First, the part that will feel familiar. It’s week 2. Your breasts used to feel like rocks, and now they feel normal. You’re sure that means the milk dried up. Your baby is fussy at the breast. Feeds feel shorter. You remember reading somewhere that you should be pumping 4 ounces per side, and you’re getting 2. Panic sets in.

That panic is almost always wrong. Here’s how to know for sure, and what to do if your supply really does need a boost.

How to Tell If Your Milk Supply Is Actually Low

Mother lovingly nursing her baby on a comfortable sofa
Frequent nursing is the most reliable way to tell your body to make more milk.

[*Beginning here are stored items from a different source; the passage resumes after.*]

-- ==== Sys2Proof/Laws/State.lean ====
section
/-! SUPPORT. For each update of State that changes one field, what the other fields are after it; for the counters, the clocks
and the free values, the same by their definitions. -/

namespace Sys2Proof.Machine

variable (s : State)

@[simp] theorem State.setFldOf_time (cls : Nat) (f : Fld) (u v i : Nat) : (s.setFldOf cls f u v i).time = s.time := rfl
@[simp] theorem State.setFldOf_mono (cls : Nat) (f : Fld) (u v i : Nat) : (s.setFldOf cls f u v i).mono = s.mono := rfl
@[simp] theorem State.setFldOf_xlast (cls : Nat) (f : Fld) (u v i : Nat) : (s.setFldOf cls f u v i).xlast = s.xlast := rfl
@[simp] theorem State.setFldOf_quiet (cls : Nat) (f : Fld) (u v i : Nat) : (s.setFldOf cls f u v i).quiet = s.quiet := rfl
@[simp] theorem State.setFldOf_replay (cls : Nat) (f : Fld) (u v i : Nat) : (s.setFldOf cls f u v i).replay = s.replay := rfl
@[simp] theorem State.setFldOf_jobs (cls : Nat) (f : Fld) (u v i : Nat) : (s.setFldOf cls f u v i).jobs = s.jobs := rfl
@[simp] theorem State.setFldOf_fatalEsc (cls : Nat) (f : Fld) (u v i : Nat) : (s.setFldOf cls f u v i).fatalEsc = s.fatalEsc := rfl
@[simp] theorem State.setFldOf_lowOut (cls : Nat) (f : Fld) (u v i : Nat) : (s.setFldOf cls f u v i).lowOut = s.lowOut := rfl
@[simp] theorem State.setFldOf_withdrawn (cls : Nat) (f : Fld) (u v i : Nat) : (s.setFldOf cls f u v i).withdrawn = s.withdrawn := rfl
@[simp] theorem State.setFldOf_ev (cls : Nat) (f : Fld) (u v i : Nat) : (s.setFldOf cls f u v i).ev = s.ev := rfl
@[simp] theorem State.setFldOf_kf (cls : Nat) (f : Fld) (u v i : Nat) : (s.setFldOf cls f u v i).kf = s.kf := rfl
@[simp] theorem State.setFldOf_loupe (cls : Nat) (f : Fld) (u v i : Nat) : (s.setFldOf cls f u v i).loupe = s.loupe := rfl
@[simp] theorem State.setFldOf_core (cls : Nat) (f : Fld) (u v i : Nat) : (s.setFldOf cls f u v i).core = s.core := rfl
@[simp] theorem State.setFldOf_diagFail (cls : Nat) (f : Fld) (u v i : Nat) : (s.setFldOf cls f u v i).diagFail = s.diagFail := rfl
@[simp] theorem State.setFldOf_free (cls : Nat) (f : Fld) (u v i : Nat) : (s.setFldOf cls f u v i).free = s.free := rfl
@[simp] theorem State.setFldOf_out (cls : Nat) (f : Fld) (u v i : Nat) : (s.setFldOf cls f u v i).out = s.out := rfl
@[simp] theorem State.setFldOf_keys (cls : Nat) (f : Fld) (u v i : Nat) : (s.setFldOf cls f u v i).keys = s.keys := rfl
@[simp] theorem State.setFldOf_life (cls : Nat) (f : Fld) (u v i : Nat) : (s.setFldOf cls f u v i).life = s.life := rfl
@[simp] theorem State.setFldOf_cipher (cls : Nat) (f : Fld) (u v i : Nat) : (s.setFldOf cls f u v i).cipher = s.cipher := rfl
@[simp] theorem State.setFldOf_pow (cls : Nat) (f : Fld) (u v i : Nat) : (s.setFldOf cls f u v i).pow = s.pow := rfl
@[simp] theorem State.setFldOf_pipe (cls : Nat) (f : Fld) (u v i : Nat) : (s.setFldOf cls f u v i).pipe = s.pipe := rfl
@[simp] theorem State.setFldOf_wins (cls : Nat) (f : Fld) (u v i : Nat) : (s.setFldOf cls f u v i).wins = s.wins := rfl
@[simp] theorem State.setFldOf_chan (cls : Nat) (f : Fld) (u v i : Nat) : (s.setFldOf cls f u v i).chan = s.chan := rfl
@[simp] theorem State.setFldOf_bezel (cls : Nat) (f : Fld) (u v i : Nat) : (s.setFldOf cls f u v i).bezel = s.bezel := rfl
@[simp] theorem State.setFldOf_vault (cls : Nat) (f : Fld) (u v i : Nat) : (s.setFldOf cls f u v i).vault = s.vault := rfl
@[simp] theorem State.setFldOf_twin (cls : Nat) (f : Fld) (u v i : Nat) : (s.setFldOf cls f u v i).twin = s.twin := rfl
@[simp] theorem State.setFldOf_claims (cls : Nat) (f : Fld) (u v i : Nat) : (s.setFldOf cls f u v i).claims = s.claims := rfl
@[simp] theorem State.setFldOf_tr (cls : Nat) (f : Fld) (u v i : Nat) : (s.setFldOf cls f u v i).tr = s.tr := rfl
@[simp] theorem State.setFldOf_mer (cls : Nat) (f : Fld) (u v i : Nat) : (s.setFldOf cls f u v i).mer = s.mer := rfl
@[simp] theorem State.setFldOf_fab (cls : Nat) (f : Fld) (u v i : Nat) : (s.setFldOf cls f u v i).fab = s.fab := rfl
@[simp] theorem State.setFldOf_tiers (cls : Nat) (f : Fld) (u v i : Nat) : (s.setFldOf cls f u v i).tiers = s.tiers := rfl
@[simp] theorem State.setFldOf_kex (cls : Nat) (f : Fld) (u v i : Nat) : (s.setFldOf cls f u v i).kex = s.kex := rfl
@[simp] theorem State.setFldOf_pending (cls : Nat) (f : Fld) (u v i : Nat) : (s.setFldOf cls f u v i).pending = s.pending := rfl

@[simp] theorem State.setFld_time (f : Fld) (u v i : Nat) : (s.setFld f u v i).time = s.time := rfl
@[simp] theorem State.setFld_mono (f : Fld) (u v i : Nat) : (s.setFld f u v i).mono = s.mono := rfl
@[simp] theorem State.setFld_xlast (f : Fld) (u v i : Nat) : (s.setFld f u v i).xlast = s.xlast := rfl
@[simp] theorem State.setFld_quiet (f : Fld) (u v i : Nat) : (s.setFld f u v i).quiet = s.quiet := rfl
@[simp] theorem State.setFld_replay (f : Fld) (u v i : Nat) : (s.setFld f u v i).replay = s.replay := rfl
@[simp] theorem State.setFld_jobs (f : Fld) (u v i : Nat) : (s.setFld f u v i).jobs = s.jobs := rfl
@[simp] theorem State.setFld_fatalEsc (f : Fld) (u v i : Nat) : (s.setFld f u v i).fatalEsc = s.fatalEsc := rfl
@[simp] theorem State.setFld_lowOut (f : Fld) (u v i : Nat) : (s.setFld f u v i).lowOut = s.lowOut := rfl
@[simp] theorem State.setFld_withdrawn (f : Fld) (u v i : Nat) : (s.setFld f u v i).withdrawn = s.withdrawn := rfl
@[simp] theorem State.setFld_ev (f : Fld) (u v i : Nat) : (s.setFld f u v i).ev = s.ev := rfl
@[simp] theorem State.setFld_kf (f : Fld) (u v i : Nat) : (s.setFld f u v i).kf = s.kf := rfl
@[simp] theorem State.setFld_loupe (f : Fld) (u v i : Nat) : (s.setFld f u v i).loupe = s.loupe := rfl
@[simp] theorem State.setFld_core (f : Fld) (u v i : Nat) : (s.setFld f u v i).core = s.core := rfl
@[simp] theorem State.setFld_diagFail (f : Fld) (u v i : Nat) : (s.setFld f u v i).diagFail = s.diagFail := rfl
@[simp] theorem State.setFld_free (f : Fld) (u v i : Nat) : (s.setFld f u v i).free = s.free := rfl
@[simp] theorem State.setFld_out (f : Fld) (u v i : Nat) : (s.setFld f u v i).out = s.out := rfl
@[simp] theorem State.setFld_keys (f : Fld) (u v i : Nat) : (s.setFld f u v i).keys = s.keys := rfl
@[simp] theorem State.setFld_life (f : Fld) (u v i : Nat) : (s.setFld f u v i).life = s.life := rfl
@[simp] theorem State.setFld_cipher (f : Fld) (u v i : Nat) : (s.setFld f u v i).cipher = s.cipher := rfl
@[simp] theorem State.setFld_pow (f : Fld) (u v i : Nat) : (s.setFld f u v i).pow = s.pow := rfl
@[simp] theorem State.setFld_pipe (f : Fld) (u v i : Nat) : (s.setFld f u v i).pipe = s.pipe := rfl
@[simp] theorem State.setFld_wins (f : Fld) (u v i : Nat) : (s.setFld f u v i).wins = s.wins := rfl
@[simp] theorem State.setFld_chan (f : Fld) (u v i : Nat) : (s.setFld f u v i).chan = s.chan := rfl
@[simp] theorem State.setFld_bezel (f : Fld) (u v i : Nat) : (s.setFld f u v i).bezel = s.bezel := rfl
@[simp] theorem State.setFld_vault (f : Fld) (u v i : Nat) : (s.setFld f u v i).vault = s.vault := rfl
@[simp] theorem State.setFld_twin (f : Fld) (u v i : Nat) : (s.setFld f u v i).twin = s.twin := rfl
@[simp] theorem State.setFld_claims (f : Fld) (u v i : Nat) : (s.setFld f u v i).claims = s.claims := rfl
@[simp] theorem State.setFld_tr (f : Fld) (u v i : Nat) : (s.setFld f u v i).tr = s.tr := rfl
@[simp] theorem State.setFld_mer (f : Fld) (u v i : Nat) : (s.setFld f u v i).mer = s.mer := rfl
@[simp] theorem State.setFld_fab (f : Fld) (u v i : Nat) : (s.setFld f u v i).fab = s.fab := rfl
@[simp] theorem State.setFld_tiers (f : Fld) (u v i : Nat) : (s.setFld f u v i).tiers = s.tiers := rfl
@[simp] theorem State.setFld_kex (f : Fld) (u v i : Nat) : (s.setFld f u v i).kex = s.kex := rfl
@[simp] theorem State.setFld_pending (f : Fld) (u v i : Nat) : (s.setFld f u v i).pending = s.pending := rfl

@[simp] theorem State.emit_time (o : Out) : (s.emit o).time = s.time := rfl
@[simp] theorem State.emit_mono (o : Out) : (s.emit o).mono = s.mono := rfl
@[simp] theorem State.emit_regs (o : Out) : (s.emit o).regs = s.regs := rfl
@[simp] theorem State.emit_xlast (o : Out) : (s.emit o).xlast = s.xlast := rfl
@[simp] theorem State.emit_quiet (o : Out) : (s.emit o).quiet = s.quiet := rfl
@[simp] theorem State.emit_replay (o : Out) : (s.emit o).replay = s.replay := rfl
@[simp] theorem State.emit_jobs (o : Out) : (s.emit o).jobs = s.jobs := rfl
@[simp] theorem State.emit_fatalEsc (o : Out) : (s.emit o).fatalEsc = s.fatalEsc := rfl
@[simp] theorem State.emit_lowOut (o : Out) : (s.emit o).lowOut = s.lowOut := rfl
@[simp] theorem State.emit_withdrawn (o : Out) : (s.emit o).withdrawn = s.withdrawn := rfl
@[simp] theorem State.emit_ev (o : Out) : (s.emit o).ev = s.ev := rfl
@[simp] theorem State.emit_kf (o : Out) : (s.emit o).kf = s.kf := rfl
@[simp] theorem State.emit_loupe (o : Out) : (s.emit o).loupe = s.loupe := rfl
@[simp] theorem State.emit_core (o : Out) : (s.emit o).core = s.core := rfl
@[simp] theorem State.emit_diagFail (o : Out) : (s.emit o).diagFail = s.diagFail := rfl
@[simp] theorem State.emit_free (o : Out) : (s.emit o).free = s.free := rfl
@[simp] theorem State.emit_keys (o : Out) : (s.emit o).keys = s.keys := rfl
@[simp] theorem State.emit_life (o : Out) : (s.emit o).life = s.life := rfl
@[simp] theorem State.emit_cipher (o : Out) : (s.emit o).cipher = s.cipher := rfl
@[simp] theorem State.emit_pow (o : Out) : (s.emit o).pow = s.pow := rfl
@[simp] theorem State.emit_pipe (o : Out) : (s.emit o).pipe = s.pipe := rfl
@[simp] theorem State.emit_wins (o : Out) : (s.emit o).wins = s.wins := rfl
@[simp] theorem State.emit_chan (o : Out) : (s.emit o).chan = s.chan := rfl
@[simp] theorem State.emit_bezel (o : Out) : (s.emit o).bezel = s.bezel := rfl
@[simp] theorem State.emit_vault (o : Out) : (s.emit o).vault = s.vault := rfl
@[simp] theorem State.emit_twin (o : Out) : (s.emit o).twin = s.twin := rfl
@[simp] theorem State.emit_claims (o : Out) : (s.emit o).claims = s.claims := rfl
@[simp] theorem State.emit_tr (o : Out) : (s.emit o).tr = s.tr := rfl
@[simp] theorem State.emit_mer (o : Out) : (s.emit o).mer = s.mer := rfl
@[simp] theorem State.emit_fab (o : Out) : (s.emit o).fab = s.fab := rfl
@[simp] theorem State.emit_tiers (o : Out) : (s.emit o).tiers = s.tiers := rfl
@[simp] theorem State.emit_kex (o : Out) : (s.emit o).kex = s.kex := rfl
@[simp] theorem State.emit_pending (o : Out) : (s.emit o).pending = s.pending := rfl

@[simp] theorem State.answer_time (p : Path) (st : Status) (v : Nat) : (s.answer p st v).time = s.time := rfl
@[simp] theorem State.answer_mono (p : Path) (st : Status) (v : Nat) : (s.answer p st v).mono = s.mono := rfl
@[simp] theorem State.answer_regs (p : Path) (st : Status) (v : Nat) : (s.answer p st v).regs = s.regs := rfl
@[simp] theorem State.answer_xlast (p : Path) (st : Status) (v : Nat) : (s.answer p st v).xlast = s.xlast := rfl
@[simp] theorem State.answer_quiet (p : Path) (st : Status) (v : Nat) : (s.answer p st v).quiet = s.quiet := rfl
@[simp] theorem State.answer_replay (p : Path) (st : Status) (v : Nat) : (s.answer p st v).replay = s.replay := rfl
@[simp] theorem State.answer_jobs (p : Path) (st : Status) (v : Nat) : (s.answer p st v).jobs = s.jobs := rfl
@[simp] theorem State.answer_fatalEsc (p : Path) (st : Status) (v : Nat) : (s.answer p st v).fatalEsc = s.fatalEsc := rfl
@[simp] theorem State.answer_lowOut (p : Path) (st : Status) (v : Nat) : (s.answer p st v).lowOut = s.lowOut := rfl
@[simp] theorem State.answer_withdrawn (p : Path) (st : Status) (v : Nat) : (s.answer p st v).withdrawn = s.withdrawn := rfl
@[simp] theorem State.answer_ev (p : Path) (st : Status) (v : Nat) : (s.answer p st v).ev = s.ev := rfl
@[simp] theorem State.answer_kf (p : Path) (st : Status) (v : Nat) : (s.answer p st v).kf = s.kf := rfl
@[simp] theorem State.answer_loupe (p : Path) (st : Status) (v : Nat) : (s.answer p st v).loupe = s.loupe := rfl
@[simp] theorem State.answer_core (p : Path) (st : Status) (v : Nat) : (s.answer p st v).core = s.core := rfl
@[simp] theorem State.answer_diagFail (p : Path) (st : Status) (v : Nat) : (s.answer p st v).diagFail = s.diagFail := rfl
@[simp] theorem State.answer_free (p : Path) (st : Status) (v : Nat) : (s.answer p st v).free = s.free := rfl
@[simp] theorem State.answer_keys (p : Path) (st : Status) (v : Nat) : (s.answer p st v).keys = s.keys := rfl
@[simp] theorem State.answer_life (p : Path) (st : Status) (v : Nat) : (s.answer p st v).life = s.life := rfl
@[simp] theorem State.answer_cipher (p : Path) (st : Status) (v : Nat) : (s.answer p st v).cipher = s.cipher := rfl
@[simp] theorem State.answer_pow (p : Path) (st : Status) (v : Nat) : (s.answer p st v).pow = s.pow := rfl
@[simp] theorem State.answer_pipe (p : Path) (st : Status) (v : Nat) : (s.answer p st v).pipe = s.pipe := rfl
@[simp] theorem State.answer_wins (p : Path) (st : Status) (v : Nat) : (s.answer p st v).wins = s.wins := rfl
@[simp] theorem State.answer_chan (p : Path) (st : Status) (v : Nat) : (s.answer p st v).chan = s.chan := rfl
@[simp] theorem State.answer_bezel (p : Path) (st : Status) (v : Nat) : (s.answer p st v).bezel = s.bezel := rfl
@[simp] theorem State.answer_vault (p : Path) (st : Status) (v : Nat) : (s.answer p st v).vault = s.vault := rfl
@[simp] theorem State.answer_twin (p : Path) (st : Status) (v : Nat) : (s.answer p st v).twin = s.twin := rfl
@[simp] theorem State.answer_claims (p : Path) (st : Status) (v : Nat) : (s.answer p st v).claims = s.claims := rfl
@[simp] theorem State.answer_tr (p : Path) (st : Status) (v : Nat) : (s.answer p st v).tr = s.tr := rfl
@[simp] theorem State.answer_mer (p : Path) (st : Status) (v : Nat) : (s.answer p st v).mer = s.mer := rfl
@[simp] theorem State.answer_fab (p : Path) (st : Status) (v : Nat) : (s.answer p st v).fab = s.fab := rfl
@[simp] theorem State.answer_tiers (p : Path) (st : Status) (v : Nat) : (s.answer p st v).tiers = s.tiers := rfl
@[simp] theorem State.answer_kex (p : Path) (st : Status) (v : Nat) : (s.answer p st v).kex = s.kex := rfl
@[simp] theorem State.answer_pending (p : Path) (st : Status) (v : Nat) : (s.answer p st v).pending = s.pending := rfl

The only reliable way to measure your milk supply is through your baby’s output, not how your breasts feel. After day 5, look for these signs:

  • 6 or more wet diapers per day. The pee should be pale and clear.
  • 3 to 4 yellow, seedy stools per day in the first month.
  • Steady weight gain. Your baby should regain birth weight by day 10 to 14, then gain about 5 to 7 ounces per week.
  • Calm after feeds. Not every time, but most feeds should end with a content, sleepy baby.

If those four boxes check out, your supply is fine. Full stop. Soft breasts, short nursing sessions, and a baby who wants to eat again 90 minutes later are all normal, not red flags. If you’re still in the first 14 days of breastfeeding, your body is still calibrating. Give it time.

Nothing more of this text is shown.